> Assignment: Somewhere below is a line with "match decodeWith s.params.tol" and, later, a line with "have hlow : (1667"; repeat those two lines and all the lines between them, exactly as they are.

> Data:
○ ○ ○ ○

theorem rep_mul_congr (n : Nat) {t t' : Nat} (h : rep t = rep t') : rep (n * t) = rep (n * t') := by
  rw [rep_eq_rep_iff] at *
  obtain ⟨hmod, hzero⟩ := h
  exact ⟨Nat.ModEq.mul_left n hmod, by rw [Nat.mul_eq_zero, Nat.mul_eq_zero, hzero]⟩

/-- A fold keeps the representative: that is why the folds do not show in the closed form (R115). -/
theorem rep_fold (s : Half) : rep (fold s).toNat = rep s.toNat :=
  (rep_eq_rep_iff _ _).2 ⟨fold_mod_255 s, fold_toNat_eq_zero_iff s⟩

/-! ### The two sums of the bytes -/

theorem byteSum_le (bs : List Byte) : byteSum bs ≤ 255 * bs.length := by
  induction bs with
  | nil => exact Nat.zero_le _
  | cons b bs ih =>
    rw [byteSum, List.length_cons]
    omega

/-- The weights of `n` bytes add up to `n * (n + 1) / 2` (R116). -/
theorem two_mul_weightedSum_le (bs : List Byte) : 2 * weightedSum bs ≤ 255 * (bs.length * (bs.length + 1)) := by
  induction bs with
  | nil => exact Nat.zero_le _
  | cons b bs ih =>
    have hb : (bs.length + 1) * b.toNat ≤ (bs.length + 1) * 255 := Nat.mul_le_mul_left _ (by omega)
    rw [weightedSum, List.length_cons]
    linarith

/-- Every weight is at least 1. -/
theorem byteSum_le_weightedSum (bs : List Byte) : byteSum bs ≤ weightedSum bs := by
  induction bs with
  | nil => exact Nat.le_refl _
  | cons b bs ih =>
    have hb : b.toNat ≤ (bs.length + 1) * b.toNat := Nat.le_mul_of_pos_left _ (Nat.succ_pos _)
    rw [byteSum, weightedSum]
    omega

theorem byteSum_eq_zero_iff (bs : List Byte) : byteSum bs = 0 ↔ ∀ b ∈ bs, b = 0 := by
  induction bs with
  | nil => simp [byteSum]
  | cons b bs ih =>
    rw [byteSum, Nat.add_eq_zero_iff, ih, List.forall_mem_cons, ← BitVec.toNat_inj]
    rfl

theorem weightedSum_eq_zero_iff (bs : List Byte) : weightedSum bs = 0 ↔ byteSum bs = 0 := by
  refine ⟨fun h => Nat.le_zero.1 (h ▸ byteSum_le_weightedSum bs), fun h => ?_⟩
  induction bs with
  | nil => rfl
  | cons b bs ih =>
    obtain ⟨hb, hbs⟩ := Nat.add_eq_zero_iff.1 h
    rw [weightedSum, hb, ih hbs, Nat.mul_zero]

/-! ### A block and the loop -/

/-- From folded sums a block of at most `CK_BLOCK` bytes stays inside 16 bits (R116). -/
theorem block_bounds {s : Sums} {bs : List Byte} (h1 : s.sum1.toNat ≤ 0x1FE) (h2 : s.sum2.toNat ≤ 0x1FE)
    (hlen : bs.length ≤ 20) :
    s.sum1.toNat + byteSum bs ≤ 5610 ∧ s.sum2.toNat + bs.length * s.sum1.toNat + weightedSum bs ≤ 0xFB04 := by
  have hsum := byteSum_le bs
  have hweighted := two_mul_weightedSum_le bs
  have hweights : bs.length * (bs.length + 1) ≤ 20 * 21 := Nat.mul_le_mul hlen (by omega)
  have hcarried : bs.length * s.sum1.toNat ≤ 20 * 0x1FE := Nat.mul_le_mul hlen h1
  omega

theorem addBytes_toNat_of_block {s : Sums} {bs : List Byte} (h1 : s.sum1.toNat ≤ 0x1FE) (h2 : s.sum2.toNat ≤ 0x1FE)
    (hlen : bs.length ≤ 20) :
    (s.addBytes bs).sum1.toNat = s.sum1.toNat + byteSum bs ∧
    (s.addBytes bs).sum2.toNat = s.sum2.toNat + bs.length * s.sum1.toNat + weightedSum bs := by
  obtain ⟨hb1, hb2⟩ := block_bounds h1 h2 hlen
  exact addBytes_toNat bs s (by omega) (by omega)

/-- `u` is what the loop makes of folded sums `s` over the bytes `d`: folded again, and with the representatives of the sums that
are not folded at all (R115). -/
structure Summed (s : Sums) (d : List Byte) (u : Sums) : Prop where
  sum1_le : u.sum1.toNat ≤ 0x1FE
  sum2_le : u.sum2.toNat ≤ 0x1FE
  rep_sum1 : rep u.sum1.toNat = rep (s.sum1.toNat + byteSum d)
  rep_sum2 : rep u.sum2.toNat = rep (s.sum2.toNat + d.length * s.sum1.toNat + weightedSum d)
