-- ==== Sys2Proof/Machine/DecodePulse.lean ====
section
/-! DEFINITION. DECODE, the mark/space parser with tolerance validation (R150 to R162). -/

namespace Sys2Proof.Machine

/-- Why a decode ends without a packet. -/
inductive DecodeStop where
  /-- A check reached an entry nothing has written (R41, R159): no result, a model fault. -/
  | uninit
  /-- A check failed: an error result (R150). -/
  | err (e : DecodeError)
  deriving DecidableEq, Repr

/-- How the decoder gets entry `n`. Entries are read in index order and only as far as the checks go (R158). -/
abbrev PulseReader := Nat → Except DecodeStop PulseEntry

/-- `within(d, nom)`: `nom × (1 - TOL) <= d <= nom × (1 + TOL)` in exact rationals, both bounds inclusive (R14),
multiplied out by the denominator of `TOL` (that it is the test in ℚ is the obligation WindowIsTheRationalOne). -/
def within (tol : ℚ) (d nom : Nat) : Bool :=
  decide ((nom : Int) * (tol.den - tol.num) ≤ d * tol.den) &&
    decide ((d : Int) * tol.den ≤ nom * (tol.den + tol.num))

/-- `|a - b|` (R154). -/
def distance (a b : Nat) : Nat := (a - b) + (b - a)

/-- `classify(d)` (R154): by nearness; the windows only decide failure, and an equidistant duration fails. -/
def classify (tol : ℚ) (d : Nat) : Except DecodeStop Bool :=
  if !within tol d shortSpaceUs && !within tol d longSpaceUs then .error (.err .ambiguousBit)
  else if distance d shortSpaceUs < distance d longSpaceUs then .ok true
  else if distance d longSpaceUs < distance d shortSpaceUs then .ok false
  else .error (.err .ambiguousBit)

/-- The check of one position: entry `n` has this kind and lies within this nominal duration, or the check fails
with `e` (R152, R153, R156). -/
def expectEntry (tol : ℚ) (read : PulseReader) (n : Nat) (kind : PulseKind) (nom : Nat) (e : DecodeError) :
    Except DecodeStop Unit :=
  match read n with
  | .error x => .error x
  | .ok t => if t.kind = kind ∧ within tol t.dur nom = true then .ok () else .error (.err e)

/-- Bit cell `k`: its mark (R153), then its space (R154), which gives the bit. -/
def decodeCell (tol : ℚ) (read : PulseReader) (k : Nat) : Except DecodeStop Bool :=
  match expectEntry tol read (2 + 2 * k) .mark bitMarkUs .ambiguousBit with
  | .error x => .error x
  | .ok () =>
    match read (3 + 2 * k) with
    | .error x => .error x
    | .ok t => if t.kind = .space then classify tol t.dur else .error (.err .ambiguousBit)

/-- `todo` bit cells from cell `k` on, each bit put into its place of the packet (R155, R158). -/
def decodeCells (tol : ℚ) (read : PulseReader) : (todo k : Nat) → Packet → Except DecodeStop Packet
  | 0, _, p => .ok p
  | todo + 1, k, p =>
    match decodeCell tol read k with
    | .error x => .error x
    | .ok b => decodeCells tol read todo (k + 1) (p.orBit k b)

/-- The lead-in, entry 0 before entry 1 (R152). -/
def checkLeadIn (tol : ℚ) (read : PulseReader) : Except DecodeStop Unit :=
  match expectEntry tol read 0 .mark leadMarkUs .invalidLeadIn with
  | .error x => .error x
  | .ok () => expectEntry tol read 1 .space leadSpaceUs .invalidLeadIn

/-- The trailer, entry 66 before entry 67 (R156). -/
def checkTrailer (tol : ℚ) (read : PulseReader) : Except DecodeStop Unit :=
  match expectEntry tol read 66 .mark bitMarkUs .invalidTrailer with
  | .error x => .error x
  | .ok () => expectEntry tol read 67 .space stopSpaceUs .invalidTrailer

/-- The packet of four zero bytes the bits are put into (R158). -/
def Packet.zero : Packet := { b0 := 0#8, b1 := 0#8, b2 := 0#8, b3 := 0#8 }

/-- `decode(t, len)`, whole, in the check order of R150: length, lead-in, cells 0 to 31, trailer (R158). The bytes'
values are not checked (R157). -/
def decodeWith (tol : ℚ) (read : PulseReader) (len : Nat) : Except DecodeStop Packet :=
  if len ≠ trainLen then .error (.err .malformedLength)
  else
    match checkLeadIn tol read with
    | .error x => .error x
    | .ok () =>
      match decodeCells tol read (8 * pktLen) 0 Packet.zero with
      | .error x => .error x
      | .ok p =>
        match checkTrailer tol read with
        | .error x => .error x
        | .ok () => .ok p

/-- A train as a reader: past its end there is nothing to read. -/
def trainReader (t : PulseTrain) : PulseReader := fun n =>
  match t[n]? with
  | some e => .ok e
  | none => .error .uninit

/-- The pure function `decode(t, len)` of a train in hand (R12, R158). -/
def decodeTrain (tol : ℚ) (t : PulseTrain) (len : Nat) : Except DecodeStop Packet :=
  decodeWith tol (trainReader t) len

/-- The PULSE buffer as a reader: an entry never written stops the decode (R41, R159). The checks read no index
above 67. -/
def pulseReader (buf : Vector Cell 68) : PulseReader := fun n =>
  match buf[n]? with
  | none => .error .uninit
  | some c =>
    match c.read with
    | none => .error .uninit
    | some w => .ok (PulseEntry.ofWord w)

/-- DECODE (R159): PACKET and STATUS = OK on success; on an error only STATUS, "nothing is saved, no other register
changes"; `fault(UninitRead)` when the checks reach an unwritten entry. -/
def execDecode (s : State) : Host.Outcome State Fault Refusal :=
  match decodeWith s.params.tol (pulseReader s.pulse) s.pulseLen.toNat with
  | .ok p => .next ((s.writePacket p.toWord).setResult .ok)
  | .error (.err e) => .next (s.setResult (.decodeError e))
  | .error .uninit => .next (s.raise .uninitRead)

end Sys2Proof.Machine
end

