/-- The setpoints of R108's table are 62 to 86. -/
theorem specSetpoint_mem (t : ℚ) : 62 ≤ specSetpoint t ∧ specSetpoint t ≤ 86 := by
  have hlow : (1667 / 100 : ℚ) ≤ max (1667 / 100) (min 30 t) := le_max_left _ _
  have hhigh : max (1667 / 100) (min 30 t) ≤ 30 := max_le (by norm_num) (min_le_left _ _)
  rw [specSetpoint, Int.le_floor, ← Int.lt_add_one_iff, Int.floor_lt]
  push_cast
  constructor <;> linarith

/-- The setpoint reaches `n` from the lower bound of its interval on (R108). -/
theorem le_specSetpoint_iff {n : ℤ} (hlo : 63 ≤ n) (hhi : n ≤ 86) (t : ℚ) :
    n ≤ specSetpoint t ↔ (2 * (n : ℚ) - 65) * (5 / 18) ≤ t := by
  have hlo' : (63 : ℚ) ≤ n := by exact_mod_cast hlo
  have hhi' : (n : ℚ) ≤ 86 := by exact_mod_cast hhi
  have hmin : ¬(2 * (n : ℚ) - 65) * (5 / 18) ≤ 1667 / 100 := by linarith
  have hmax : (2 * (n : ℚ) - 65) * (5 / 18) ≤ 30 := by linarith
  have hbound : (n : ℚ) ≤ max (1667 / 100) (min 30 t) * (9 / 5) + 32 + 1 / 2 ↔
      (2 * (n : ℚ) - 65) * (5 / 18) ≤ max (1667 / 100) (min 30 t) := by
    constructor <;> intro h <;> linarith
  rw [specSetpoint, Int.le_floor, hbound, le_max_iff, le_min_iff, or_iff_right hmin, and_iff_right hmax]

/-- The setpoint is `n` exactly in the interval R108's table gives `n`. -/
theorem specSetpoint_eq_iff {n : ℕ} (hlo : 62 ≤ n) (hhi : n ≤ 86) (t : ℚ) :
    specSetpoint t = n ↔ (n = 62 ∨ (2 * (n : ℚ) - 65) * (5 / 18) ≤ t) ∧
      (n = 86 ∨ t < (2 * ((n : ℚ) + 1) - 65) * (5 / 18)) := by
  obtain ⟨hmin, hmax⟩ := specSetpoint_mem t
  have hlower : n = 62 ∨ (2 * (n : ℚ) - 65) * (5 / 18) ≤ t ↔ (n : ℤ) ≤ specSetpoint t := by
    obtain rfl | hn := eq_or_ne n 62
    · simpa using hmin
    · simpa [hn] using (le_specSetpoint_iff (n := n) (by omega) (by omega) t).symm
  have hupper : n = 86 ∨ t < (2 * ((n : ℚ) + 1) - 65) * (5 / 18) ↔ specSetpoint t < n + 1 := by
    obtain rfl | hn := eq_or_ne n 86
    · simpa using Int.lt_add_one_of_le hmax
    · simpa [hn] using (le_specSetpoint_iff (n := n + 1) (by omega) (by omega) t).not.symm
  rw [hlower, hupper]
  omega

/-- The setpoint byte of a finite temperature (R105, R106). -/
theorem setpointByte_finite (q : Frac) (d : Byte) :
    setpointByte (.finite q) d = BitVec.ofInt 8 (fahrenheit (clampFrac q)) := rfl

/-- The setpoint byte of every pattern is the one of R105 to R107. -/
theorem setpointByte_spec (w : Word) (d : Byte) : SpecByte3 w d (setpointByte (Temp.ofWord w) d) := by
  have hvalue := temperatureIsTheBinary32Value w
  cases h : Temp.ofWord w with
  | finite q =>
    rw [h] at hvalue
    obtain ⟨he, hrat⟩ := hvalue
    obtain ⟨hmin, hmax⟩ := specSetpoint_mem (specFloat w)
    have hbyte : ((setpointByte (.finite q) d).toNat : ℤ) = specSetpoint (specFloat w) := by
      rw [setpointByte_finite, fahrenheit_clampFrac (Temp.ofWord_den_pos h), hrat, BitVec.toNat_ofInt]
      omega
    exact ⟨fun hnan => absurd hnan.1 he, fun h255 => absurd h255 he, fun _ => hbyte⟩
  | inf neg =>
    rw [h] at hvalue
    obtain ⟨he, hf, hneg⟩ := hvalue
    refine ⟨fun hnan => absurd hf hnan.2, fun _ _ => ?_, fun h255 => absurd he h255⟩
    rw [← if_congr hneg rfl rfl]
    cases neg <;> rfl
  | nan =>
    rw [h] at hvalue
    obtain ⟨he, hf⟩ := hvalue
    exact ⟨fun _ => rfl, fun _ hzero => absurd hzero hf, fun h255 => absurd he h255⟩

/-- COMPILE draws for a NaN alone (R107). -/
theorem drawsOf_ofWord (w : Word) : drawsOf (Temp.ofWord w) = if IsNaN w then 1 else 0 := by
  have hvalue := temperatureIsTheBinary32Value w
  cases h : Temp.ofWord w with
  | finite q =>
    rw [h] at hvalue
    obtain ⟨he, _⟩ := hvalue
    exact (if_neg fun hnan => he hnan.1).symm
  | inf neg =>
    rw [h] at hvalue
    obtain ⟨_, hf, _⟩ := hvalue
    exact (if_neg fun hnan => hnan.2 hf).symm
  | nan =>
    rw [h] at hvalue
    exact (if_pos hvalue).symm
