-- ==== Sys2Proof/Machine/Bits.lean ====
section
/-! DEFINITION. Bit fields of register words, bytes and little-endian numbers, two's complement, saturating
counters, and the CRC-32 of the stored records. -/
namespace Sys2Proof.Machine

/-- Field `[hi:lo]` of a word, as a number. -/
def field (w : Word) (hi lo : Nat) : Nat := (w.toNat / 2 ^ lo) % 2 ^ (hi + 1 - lo)

/-- `w` with field `[hi:lo]` set to `v` (its low bits). -/
def setField (w : Word) (hi lo v : Nat) : Word :=
  let span := 2 ^ (hi + 1 - lo)
  let old := (w.toNat / 2 ^ lo) % span
  BitVec.ofNat 32 (w.toNat - old * 2 ^ lo + (v % span) * 2 ^ lo)

/-- Bit `i` of a number. -/
def bit (n i : Nat) : Bool := (n / 2 ^ i) % 2 == 1

/-- The number with bit `i` set. -/
def setBit (n i : Nat) : Nat := if bit n i then n else n + 2 ^ i

/-- The number with bit `i` clear. -/
def clearBit (n i : Nat) : Nat := if bit n i then n - 2 ^ i else n

/-- 1 for true, 0 for false. -/
def ofBool (b : Bool) : Nat := if b then 1 else 0

/-- The positions below `n` whose bits are 1 in `m`, in rising order. -/
def bitsOf (m n : Nat) : List Nat := (List.range n).filter (bit m)

/-- The low `k` bits, read as a two's complement number. -/
def signed (k n : Nat) : Int :=
  let m := n % 2 ^ k
  if 2 * m < 2 ^ k then (m : Int) else (m : Int) - ((2 ^ k : Nat) : Int)

/-- The two's complement of an integer in `k` bits. -/
def unsigned (k : Nat) (i : Int) : Nat := (i % ((2 ^ k : Nat) : Int)).toNat

/-- An integer clamped to `[lo, hi]`. -/
def clampInt (lo hi i : Int) : Int := if i < lo then lo else if hi < i then hi else i

/-- A number clamped to `[lo, hi]` (R709). -/
def clampNat (lo hi n : Nat) : Nat := if n < lo then lo else if hi < n then hi else n

/-- The integer in 32 bits, saturating. -/
def sat32 (i : Int) : Int := clampInt (-2147483648) 2147483647 i

/-- The nearest integer to `n / d`, a tie away from zero (DEDUCED, log entry 27: the spec says "rounded" without a tie rule). -/
def roundDiv (n : Int) (d : Nat) : Int :=
  if d = 0 then 0
  else if 0 ≤ n then (2 * n + d) / (2 * (d : Int)) else -((2 * (-n) + d) / (2 * (d : Int)))

/-- The number of `n` little-endian bytes (R12). -/
def leNat : List Byte → Nat
  | [] => 0
  | b :: bs => b.toNat + 256 * leNat bs

/-- The low `n` bytes of a number, least significant first (R12). -/
def leBytes : Nat → Nat → List Byte
  | 0, _ => []
  | n + 1, v => BitVec.ofNat 8 v :: leBytes n (v / 256)

/-- `n` bytes of a list from `off`; past its end the bytes are 0. -/
def slice (bs : List Byte) (off n : Nat) : List Byte :=
  let t := (bs.drop off).take n
  t ++ List.replicate (n - t.length) 0#8

/-- Unsigned 8-, 16-, 32- and 64-bit little-endian fields at a byte offset. -/
def u8 (bs : List Byte) (off : Nat) : Nat := leNat (slice bs off 1)
def u16 (bs : List Byte) (off : Nat) : Nat := leNat (slice bs off 2)
def u32 (bs : List Byte) (off : Nat) : Nat := leNat (slice bs off 4)
def u64 (bs : List Byte) (off : Nat) : Nat := leNat (slice bs off 8)

/-- Signed little-endian fields. -/
def i8 (bs : List Byte) (off : Nat) : Int := signed 8 (u8 bs off)
def i16 (bs : List Byte) (off : Nat) : Int := signed 16 (u16 bs off)
def i32 (bs : List Byte) (off : Nat) : Int := signed 32 (u32 bs off)

/-- The bytes of `bs` with those of `new` laid over them from `off`. -/
def patchBytes (bs : List Byte) (off : Nat) (new : List Byte) : List Byte :=
  slice bs 0 off ++ new ++ bs.drop (off + new.length)

/-- Whether `n` is a power of two. -/
def isPow2 (n : Nat) : Bool := n != 0 && 2 ^ n.log2 == n

/-- `a ≤ b` in a sequence modulo `2 ^ k`: `b` is at most half the range ahead of `a` (R706). -/
def seqNewer (k b a : Nat) : Bool := (b + 2 ^ k - a % 2 ^ k) % 2 ^ k < 2 ^ (k - 1)

/-- One bit of the reflected CRC-32 register, polynomial 0xEDB8_8320. -/
def crcBit (c : Nat) : Nat := if c % 2 == 1 then (c / 2) ^^^ 0xEDB88320 else c / 2

/-- The CRC-32 register after one byte. -/
def crcByte (c : Nat) (b : Byte) : Nat :=
  crcBit (crcBit (crcBit (crcBit (crcBit (crcBit (crcBit (crcBit (c ^^^ b.toNat))))))))

/-- CRC-32 of a byte string: initial and final value all ones. -/
def crc32 (bs : List Byte) : Nat := (bs.foldl crcByte 0xFFFFFFFF) ^^^ 0xFFFFFFFF

end Sys2Proof.Machine
end

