/-- The Blank controller (03): the running configuration, the sections of the full Blank and of the last patch of
each region (R153), the running header's node, and the requests. -/
structure BlkState where
  running : List Section
  full : List Section
  patches : Tab (Option (List Section))
  node : Nat
  runs : Tab (Option PatchRequest)
  waits : Tab (Option PatchRequest)
  cmd : Option SlotCommand
  deriving DecidableEq, Repr, Inhabited

/-- The device-time counter (04, R190): whole seconds, and nanoseconds in units of 2^-32 ns. -/
structure TimeCounter where
  sec : Nat
  sub : Nat
  deriving DecidableEq, Repr, Inhabited

/-- What the part sends: what carries it, its destination (a port, node or channel), and its bytes. -/
inductive SentKind where
  | ptp
  | fed
  | heartbeat
  | latch
  | checkpoint
  | milio
  | linkControl
  | ethernet
  | mdio
  | can
  | msix
  | waveform
  | tamper
  | spi
  | handover
  deriving DecidableEq, Repr, Inhabited

structure Sent where
  kind : SentKind
  dest : Nat
  bytes : List Byte
  deriving DecidableEq, Repr, Inhabited

/-- A spindle (04): POSITION and TRAVEL in units of 2^-32 revolution, the fraction of a unit its own motion has reached (in 2^-32 ns
of a rate), the frequency of the PLL of a MAINS or PULSE in 2^-16 rev/s, the rate of its substitute or of its start in 2^-20 rev/s, whether
the source's angle is known, the source's position, its fraction and the distance it has moved, the counts of a SHAFT, the position, time
and measured rate at the last source event, whether the source has stalled since, when the rate left [RMIN, RMAX] and the last rate within
(R169, R170), the mains cycles in a row with a small phase error, the origin and period of a ROUND in ns, and the samples of POSITION and of
the source's distance over the rate window, newest first (R160, R174). Times count device time in 2^-32 ns since reset. -/
structure Spindle where
  pos : Nat
  travel : Nat
  acc : Nat
  pll : Nat
  sub : Int
  known : Bool
  src : Nat
  srcAcc : Nat
  srcRun : Nat
  count : Int
  eventPos : Nat
  eventAt : Nat
  eventRate : Int
  lost : Bool
  outSince : Option Nat
  goodRate : Int
  goodCycles : Nat
  origin : Nat
  period : Nat
  hist : List (Int × Nat)
  srcHist : List (Int × Nat)
  deriving DecidableEq, Repr, Inhabited

/-- A comparator's crossing (R165): its spindle, number and target, and its tick: the device time in ns, and the count of device time since reset. -/
structure Crossing where
  spindle : Nat
  cmp : Nat
  target : Nat
  time : Nat
  ran : Nat
  deriving DecidableEq, Repr, Inhabited

/-- The spindles, the crossings not yet served (R167) and the one served last, and the snapshots (R188): ANGLE, REV,
TRAV_LO, TRAV_HI, RATE and STATE by 8 times the initiator plus the spindle. -/
structure SpnState where
  spin : Tab Spindle
  due : List Crossing
  fired : Crossing
  snaps : Tab (List Word)
  deriving DecidableEq, Repr, Inhabited

/-- A port of the PTP instance (04): the best announce message received on it, and the sequence numbers of what it sends by message type. -/
structure PtpPort where
  best : Option PtpDataSet
  seqs : Tab Nat
  deriving DecidableEq, Repr, Inhabited

/-- Device time beyond its registers (04): the servo's integrator in 2^-15 ppb, the grandmaster followed, the new master not
yet taken, whether a master has been taken since MOUNT, whether a holdover came since and when it began, whether a refused jump has been
accepted, the last offset of the refused candidate and its time, the time since which its offsets agree, the time of the last measurement,
the time since which |o| stays below LOCK_THRESH (R195), the values of INCR while LOCKED, newest first, each with how long it held (R201),
and the PTP ports 1 to 6. Times count device time in 2^-32 ns since reset. -/
structure TimState where
  integ : Int
  gm : Option Nat
  candidate : Option Nat
  followed : Bool
  held : Bool
  heldAt : Nat
  accepted : Bool
  candLast : Option (Int × Nat)
  candSince : Option Nat
  measured : Option Nat
  goodSince : Option Nat
  incrs : List (Nat × Nat)
  ports : Tab PtpPort
  deriving DecidableEq, Repr, Inhabited

/-- A coherent read's snapshot of the cell or the block (R217, R218): seconds, ticks, and when it was taken. -/
structure RtcSnap where
  sec : Nat
  tick : Nat
  taken : Nat
  deriving DecidableEq, Repr, Inhabited

/-- The calendar (04): VALID, the cell's seconds since 1970 and its ticks of 1/32768 s, the same for the block, the trim
accumulator, TRIM as the cell holds it, the crystal's phase against the 250 MHz clock, FORM of the pending commit, the
snapshots per initiator, the initiators whose snapshot expired, the raw crystal cycles counted, and of a trim measurement the count and the
time, or TRAVEL, it started at (R226). -/
structure RtcState where
  valid : Bool
  cellSec : Nat
  cellTick : Nat
  blockSec : Nat
  blockTick : Nat
  trimAcc : Nat
  trim : Nat
  phase : Nat
  form : Bool
  cellSnaps : Tab (Option RtcSnap)
  blockSnaps : Tab (Option RtcSnap)
  expired : Tab Bool
  raw : Nat
  measRaw : Nat
  measFrom : Nat
  deriving DecidableEq, Repr, Inhabited

/-- An arbiter (05): its level (4 chip, 3 region, 2 block, 1 cell), the region whose WARD section allots it (0xF: the Stock SRAM's, of no
region), TARGET and UNIT, and the bank where an instance has several. -/
structure Arbiter where
  level : Nat
  region : Nat
  target : Nat
  unit : Nat
  bank : Nat
  deriving DecidableEq, Repr, Inhabited

/-- An access that waits for the next Ward period (R233), with the arbiters whose grants it still lacks, beat by beat. -/
structure Waiting where
  who : Who
  addr : Nat
  len : Nat
  data : Option (List Byte)
  ecc : Ecc
  slack : Bool
  left : List Arbiter
  deriving DecidableEq, Repr, Inhabited

/-- The Wards (05): the device time since reset at the period's start, the WARD bodies by region as the period took them (R240), the credit
spent by 64 times the arbiter plus the holder, the holders exhausted this period by level (4 chip, 3 region, 2 block, 1
cell) times 64 plus holder, the accesses that wait for the next period in their order, and whether the access now served has had its grants. -/
structure WardState where
  start : Nat
  bodies : Tab (List Byte)
  spent : Tab Nat
  exhausted : Tab Bool
  waiting : List Waiting
  through : Bool
  deriving DecidableEq, Repr, Inhabited

/-- The adaptive loops (05): the last margin of each region, evaluations since AVS last changed a request, since each DFS clock last changed,
updates of each lane since it came up, the die temperature that the monitor thresholds are compensated for, the innovations of each gate's last
64 frames over their degrees of freedom, frames of each gate, gate scales in sixteenths less 16, and the die temperature at the entry to STANDBY
(R256). -/
structure AdpState where
  margins : Tab Int
  avsQuiet : Nat
  dfsQuiet : Tab Nat
  eqUpdates : Tab Nat
  threshTemp : Int
  gateNis : Tab (List Fp)
  gateFrames : Tab Nat
  gates : Tab Nat
  standbyTemp : Option Int
  deriving DecidableEq, Repr, Inhabited

/-- A queued descriptor (06): its ticket, the submitting initiator, and its 64 bytes. -/
structure LatheJob where
  ticket : Nat
  who : Nat
  desc : List Byte
  deriving DecidableEq, Repr, Inhabited

/-- A running descriptor: its dispatch time in ns, the flags it carries, the unknowns matched, and the values it starts from
as bit patterns: x, z, y and ρ. -/
structure LatheRun where
  job : LatheJob
  start : Nat
  ran : Nat
  seasoning : Bool
  subst : Bool
  remapped : Bool
  discarded : Bool
  matched : Nat
  x : List Nat
  z : List Nat
  y : List Nat
  rho : Nat
  deriving DecidableEq, Repr, Inhabited

/-- A Lathe (06): its queue, oldest first, the run of each chuck, and the next ticket. -/
structure LatheState where
  queue : List LatheJob
  runs : Tab (Option LatheRun)
  next : Nat
  deriving DecidableEq, Repr, Inhabited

○ ○ ○ ○

> Expected answer:
  match decodeWith s.params.tol (pulseReader s.pulse) s.pulseLen.toNat with
  | .ok p => .next ((s.writePacket p.toWord).setResult .ok)
  | .error (.err e) => .next (s.setResult (.decodeError e))
  | .error .uninit => .next (s.raise .uninitRead)

end Sys2Proof.Machine
end

/-- The setpoints of R108's table are 62 to 86. -/
theorem specSetpoint_mem (t : ℚ) : 62 ≤ specSetpoint t ∧ specSetpoint t ≤ 86 := by
  have hlow : (1667 / 100 : ℚ) ≤ max (1667 / 100) (min 30 t) := le_max_left _ _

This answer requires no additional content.